▶ REQUIREMENT:
Return only those lines of the records below in which "freeRow" appears.
↓↓↓
-- ==== Sys2Proof/Machine/Mmio.lean ====
section
/-! DEFINITION. MMIO: reads and writes of the register map by the host ports and management (R7, R8, R21 to R27, R36, R362, R393), and
the commands that are writes of registers of the fabric, memory and buckle units. -/

namespace Sys2Proof.Machine

/-! ### Banks of the epochs (R261, R263) -/

/-- The tables of an epoch bank take no write while they are active or draining. -/
def State.bankLocked (s : State) (bank : Nat) : Bool := decide (bank = s.epoch) || decide (s.rf (rtPg + 0x108) 28 28 = 1)

/-- Epoch bank of a register: PORT_EN, the escape tables, GIRTH_ROOT and the tree tables. -/
def bankOfReg (l : Loc) : Option Nat :=
  if !l.module ∨ l.unit ≠ 2 then none
  else if l.page = 16 ∧ 0x200 ≤ l.off ∧ l.off < 0x280 then some ((l.off - 0x200) / 64)
  else if l.page = 17 ∧ (l.off = 0x104 ∨ l.off = 0x108) then some ((l.off - 0x104) / 4)
  else if 64 ≤ l.page ∧ l.page < 99 then some 0
  else if 128 ≤ l.page ∧ l.page < 163 then some 1
  else none

/-! ### Writes with an effect of their own -/

/-- A write of DBG_CTL by the session's agent: HALT, RUN, STEP and BRK_EN (R396). -/
def State.dbgCtlWrite (s : State) (gp : Nat) (v : Word) : State :=
  let s := s.regWrite (corePg gp + 0x1300) v
  let s := if fld v 31 31 = 1 then s.dbgHalt gp else s
  if fld v 29 29 = 1 then s.dbgRun gp true else if fld v 30 30 = 1 then s.dbgRun gp false else s

/-! Writes of RETRAIN, BOOT_CTL and RST_REQ take effect at once, as their commands do (R7). What the outside world then finds, which is
an operand of the command, is here a free value (log entry 34). -/

/-- A free training result of a fabric port. -/
def freeTrain (b : Row) : TrainResult :=
  let x := b.toNat
  { done := decide (x % 2 = 1), good := BitVec.ofNat 8 (x / 2), peerId := x / 2 ^ 9 % 8192, peerPort := x / 2 ^ 22 % 16, peerExp := x / 2 ^ 26 % 4096 }

/-- A write of FAB_CTL (R229, R232). -/
def State.fabCtl (s : State) (p a : Nat) (v : Word) : State :=
  let s := s.regWrite a v
  if fld v 0 0 = 0 ∨ 12 ≤ p then s
  else
    let (n, s) := s.fresh
    let b := Config.freeRow n
    let quals := (List.range 8).map (fun i => (i, b.toNat / 2 ^ (64 + 64 * i) % 2 ^ 32, b.toNat / 2 ^ (96 + 64 * i) % 2 ^ 32))
    s.softRetrain p (freeTrain b) quals ((List.range 6).map (fun i => freeTrain (b >>> (576 + 64 * i)))) (b.toNat / 2 ^ 40 % 2 ^ 16)

/-- A write of Q_CTL (R358, R360). -/
def State.qCtl (s : State) (p : QPort) (a : Nat) (v : Word) : State :=
  let s := s.regWrite a v
  if fld v 0 0 = 0 then s
  else
    let (n, s) := s.fresh
    let x := (Config.freeRow n).toNat
    s.qSoft p { done := decide (x % 2 = 1), good := BitVec.ofNat 16 (x / 2), peerExp := x / 2 ^ 17 % 4096 } (x / 2 ^ 40 % 2 ^ 16)

/-- A write of RST_REQ; a reserved level has no effect (R348). -/
def State.rstReq (s : State) (v : Word) : State :=
  if fld v 31 31 = 0 then s
  else
    let dump := decide (fld v 27 27 = 1)
    let ctx := fld v 15 12
    let (n, s) := s.fresh
    let env := if (Config.rstEnv n).wf then Config.rstEnv n else {}
    match fld v 30 28 with
    | 1 => s.reqContext ctx dump env
    | 2 => s.reqEngine (fld v 11 0) dump env
    | 3 => s.reqPartition ctx dump env
    | 4 => s.reqChip dump env
    | 5 => s.reqPower dump env
    | _ => s

/-- A write of BOOT_CTL (R333, R343). -/
def State.bootCtl (s : State) (ag : Agent) (v : Word) : State :=
  let s :=
    if fld v 0 0 = 0 then s
    else
      let (n, s) := s.fresh
      let b := Config.shutBist n
      s.shutReq (if b.wf then b else {})
  if fld v 1 1 = 0 then s
  else
    let (n, s) := s.fresh
    let env := Config.bootEnv n
    s.warmReq ag (if env.wf then env else {})

/-- A register of a module unit. EVT_STAT.ALERT stands until management writes it (R421): a host port's write of 1 leaves it (log entry
48). -/
def State.writeModule (s : State) (ag : Agent) (l : Loc) (a : Nat) (v : Word) : State :=
  match l.unit, l.page with
  | 0, 1 => if l.off = 0x114 then s.bootCtl ag v else s.regWrite a v
  | 4, 0 => if l.off = 0x100 then s.rstReq v else s.regWrite a v
  | 6, p => if 1 ≤ p ∧ l.off = 0x100 then s.secCmd ag v else s.regWrite a v
  | 0, 0 =>
    if l.off = 0x110 then (if fld v 0 0 = 1 then s.armCommit else s)
    else if l.off = 0x128 then s.commitAt .lo (v.zeroExtend 64)
    else if l.off = 0x12C then s.commitAt .hi (v.zeroExtend 64)
    else s.regWrite a v
  | 1, 0 => if 0x100 ≤ l.off ∧ l.off < 0x500 then s.hitchWrite ag ((l.off - 0x100) / 4) v else s.regWrite a v
  | 2, 16 =>
    if l.off = 0x100 ∨ l.off = 0x104 then s.idWrite l.off v
    else if l.off = 0x110 then s.epCtl v
    else s.regWrite a v
  | 2, 18 => if 0x100 ≤ l.off then s.writeBarrier ((l.off - 0x100) / 8) (decide (l.off % 8 = 4)) v else s.regWrite a v
  | 7, 0 =>
    if l.off = 0x104 then (if ag = .mgmt ∧ fld v 29 29 = 1 then s.alertClear else s)
    else if l.off = 0x12C then s.dumpResend v
    else s.regWrite a v
  | 7, 1 => if l.off = 0x100 then s.dumpCtl v [] else s.regWrite a v
  | 8, 0 =>
    if l.off = 0x100 then s.pwrCtl (fld v 31 30) (fld v 10 0)
    else if l.off = 0x104 then (s.regWrite a v).showLimit
    else s.regWrite a v
  | 5, 0 => if l.off = 0x110 then s.clkObsWrite v else s.regWrite a v
  | 9, 0 => if l.off = 0x108 then s.asyTgtWrite v else s.regWrite a v
  | 3, p =>
    if p < 2 ∧ l.off = 0x104 then s.qCtl (if p = 0 then .qa else .qb) a v
    else if p < 2 ∧ 0x400 ≤ l.off ∧ l.off < 0x800 ∧ l.off % 16 = 12 then s.vecCtl (if p = 0 then .qa else .qb) ((l.off - 0x400) / 16) v
    else s.regWrite a v
  | 2, p => if p < 12 ∧ l.off = 0x108 then s.fabCtl p a v else s.regWrite a v
  | _, _ => s.regWrite a v

/-- A register of a core page; `gp` carries it. -/
def State.writeCore (s : State) (gp : Nat) (l : Loc) (a : Nat) (v : Word) : State :=
  if l.page = 1 ∧ l.off = 0x100 then s.dbgSel gp v
  else if l.page = 1 ∧ l.off = 0x300 then s.dbgCtlWrite gp v
  else if l.page = 0 ∧ l.off = 0x218 then s.loadCtl gp v
  else if l.page = 0 ∧ l.off = 0x2B8 then (if fld v 31 31 = 1 then s.clearDispute gp else s)
  else s.regWrite a v

/-- A register of a region-common unit. -/
def State.writeRegion (s : State) (l : Loc) (a : Nat) (v : Word) : State :=
  match l.unit with
  | 0 =>
    if l.page = 1 ∧ 0x100 ≤ l.off ∧ l.off < 0x180 then s.partWrite l.region ((l.off - 0x100) / 4) v
    else if 2 ≤ l.page ∧ l.page < 4 ∧ 0x100 ≤ l.off then s.ownerWord l.region ((l.page - 2) * 960 + (l.off - 0x100) / 4) v
    else s.regWrite a v
  | 8 =>
    let k := (l.page - 1) * 240 + (l.off - 0x100) / 16
    if 1 ≤ l.page ∧ l.page < 6 ∧ 0x100 ≤ l.off ∧ l.off % 16 < 8 then
      (if k < 1024 then s.bklWrite (l.region * 1024 + k) (decide (l.off % 16 = 4)) v else s)
    else s.regWrite a v
  | _ => s.regWrite a v

/-- A 32-bit write that R393 has admitted. -/
def State.writeReg32 (s : State) (ag : Agent) (a : Nat) (v : Word) : State :=
  let l := locOf a
  if (match bankOfReg l with | some b => s.bankLocked b | none => false) = true then s
  else if l.off < 0x100 then s.regWrite a v
  else if l.module then s.writeModule ag l a v
  else if l.logical then (match s.physOf l.gl with | some gp => s.writeCore gp l a v | none => s)
  else if l.physical then s.writeCore l.gp l a v
  else if l.blk = 0xE then s.writeRegion l a v
  else s.regWrite a v

/-- A 32-bit register write by an agent (R22 to R24, R393). -/
def State.writeReg (s : State) (ag : Agent) (a : Nat) (v : Word) : State :=
  let l := locOf a
  if (pageRows l).isNone ∨ s.dark l then s
  else if !s.admits ag a true then s.secDeny
  else if (rowOf l).isNone then s
  else s.writeReg32 ag a v

/-- A register write of 32 or 64 bits: the lower address first (R25). COMMIT_AT is written as one access (R48). -/
def State.mmioWrite (s : State) (ag : Agent) (a : Nat) (wide : Bool) (v : BitVec 64) : State :=
  if wide ∧ a = genPg + 0x128 then s.commitAt .both v
  else
    let s := s.writeReg ag a (v.truncate 32)
    if wide then s.writeReg ag (a + 4) ((v >>> 32).truncate 32) else s

/-- An access that R25 permits: 4 or 8 bytes, naturally aligned, in the map. -/
def mmioOk (a size : Nat) : Bool := (decide (size = 4) || decide (size = 8)) && decide (a % size = 0) && decide (a < 2 ^ 33)

/-- REGISTER_WRITE: a write by management or a host port to any register (R7). A misaligned address has no effect, and
counts in MMIO_BAD of the host port it came by (R25). -/
def execRegisterWrite (ag : Agent) (addr : Nat) (wide : Bool) (val : BitVec 64) (s : State) : Host.Outcome State Fault Refusal := inRange (.registerWrite ag addr wide val) <|
  if mmioOk addr (if wide then 8 else 4) then .next (s.mmioWrite ag addr wide val)
  else .next (match ag with | .qa => s.bump (qPg .qa + 0x110) 31 0 1 | .qb => s.bump (qPg .qb + 0x110) 31 0 1 | .mgmt => s)

/-! ### Reads -/

/-- A 32-bit register read and what it does (R8, R21 to R26, R36, R366, R393). -/
def State.readReg (s : State) (ag : Agent) (a : Nat) : Word × State :=
  let l := locOf a
  if (pageRows l).isNone ∨ s.dark l then (0, s)
  else if !s.admits ag a false then (0, s.secDeny)
  else if l.module ∧ l.unit = 1 ∧ l.page = 0 ∧ 0x100 ≤ l.off ∧ l.off < 0x500 ∧ l.off % 4 = 0 then
    let (v, s) := s.hitchRead ag ((l.off - 0x100) / 4)
    (BitVec.ofNat 32 v, s)
  else if a = genPg + 0x108 then (let (v, s) := s.countLo ag; (v.truncate 32, s))
  else if a = genPg + 0x10C then (let (v, s) := s.countHi ag; (v.truncate 32, s))
  else (s.regView a, s)

/-- A read of 32 or 64 bits: STROKE_COUNT is consistent across both halves and leaves the latches alone (R25, R36). -/
def State.mmioRead (s : State) (ag : Agent) (a : Nat) (wide : Bool) : BitVec 64 × State :=
  if wide ∧ a = genPg + 0x108 then (BitVec.ofNat 64 s.stroke, s)
  else
    let (lo, s) := s.readReg ag a
    if wide then
      let (hi, s) := s.readReg ag (a + 4)
      (BitVec.ofNat 64 (lo.toNat + hi.toNat * 2 ^ 32), s)
    else (lo.zeroExtend 64, s)

/-! ### Messages of a host port (R25, R361, R362) -/

/-- The one slot of data of an MmioRd's CmpData, in the low bytes of a row. -/
def mmioSlot (v : BitVec 64) : Row := v.zeroExtend 1024

/-- MMIO_RD: `size` in bytes (R25, R362). Its CmpData has one data slot. -/
def execMmioRd (p : QPort) (addr size tag : Nat) (s : State) : Host.Outcome State Fault Refusal := inRange (.mmioRd p addr size tag) <|
  if !s.qUp p then .next s
  else
    let s := s.reqFree p 0
    let reply : State → BitVec 64 → State := fun s v => s.qMsg p { op := 0x31, addr := 0, tag := tag, grant := 4, data := [mmioSlot v] }
    if mmioOk addr size then
      let (v, s) := s.mmioRead (qAgent p) addr (decide (size = 8))
      .next (reply s v)
    else .next (reply (s.bump (qPg p + 0x110) 31 0 1) (if size = 4 then 0xFFFFFFFF else 0xFFFFFFFFFFFFFFFF))

/-- MMIO_WR: `size` in bytes (R25, R362). -/
def execMmioWr (p : QPort) (addr size tag : Nat) (val : BitVec 64) (s : State) : Host.Outcome State Fault Refusal := inRange (.mmioWr p addr size tag val) <|
  if !s.qUp p then .next s
  else
    let s := s.reqFree p 1
    let s := if mmioOk addr size then s.mmioWrite (qAgent p) addr (decide (size = 8)) val else s.bump (qPg p + 0x110) 31 0 1
    .next (s.qMsg p { op := 0x30, addr := 0, tag := tag })

/-! ### Writes with a command of their own -/

/-- BUCKLE_REG_WRITE (R269). -/
def execBuckleRegWrite (ag : Agent) (idx : Nat) (target : Bool) (val : Word) (s : State) : Host.Outcome State Fault Refusal := inRange (.buckleRegWrite ag idx target val) <|
  .next (s.ifAdmitted ag (bklAddr idx) (fun s => s.bklWrite idx target val))

/-- OWNER_TABLE_WRITE (R184, R185). -/
def execOwnerTableWrite (ag : Agent) (region word : Nat) (val : Word) (s : State) : Host.Outcome State Fault Refusal := inRange (.ownerTableWrite ag region word val) <|
  .next (s.ifAdmitted ag (rcPg region 2 + 0x100) (fun s => s.ownerWord region word val))

/-- FAB_ID_WRITE (R236). -/
def execFabIdWrite (ag : Agent) (val : Word) (s : State) : Host.Outcome State Fault Refusal :=
  .next (s.ifAdmitted ag (rtPg + 0x100) (fun s => s.idWrite 0x100 val))

/-- TORUS_DIM_WRITE (R236). -/
def execTorusDimWrite (ag : Agent) (val : Word) (s : State) : Host.Outcome State Fault Refusal :=
  .next (s.ifAdmitted ag (rtPg + 0x104) (fun s => s.idWrite 0x104 val))

/-- EP_CTL_ARM (R262). -/
def execEpCtlArm (ag : Agent) (val : Word) (s : State) : Host.Outcome State Fault Refusal :=
  .next (s.ifAdmitted ag (rtPg + 0x110) (fun s => s.epCtl val))

end Sys2Proof.Machine
end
↑↑↑
▶ SOLUTION TO THE EXERCISE:
    let b := Config.freeRow n
    let x := (Config.freeRow n).toNat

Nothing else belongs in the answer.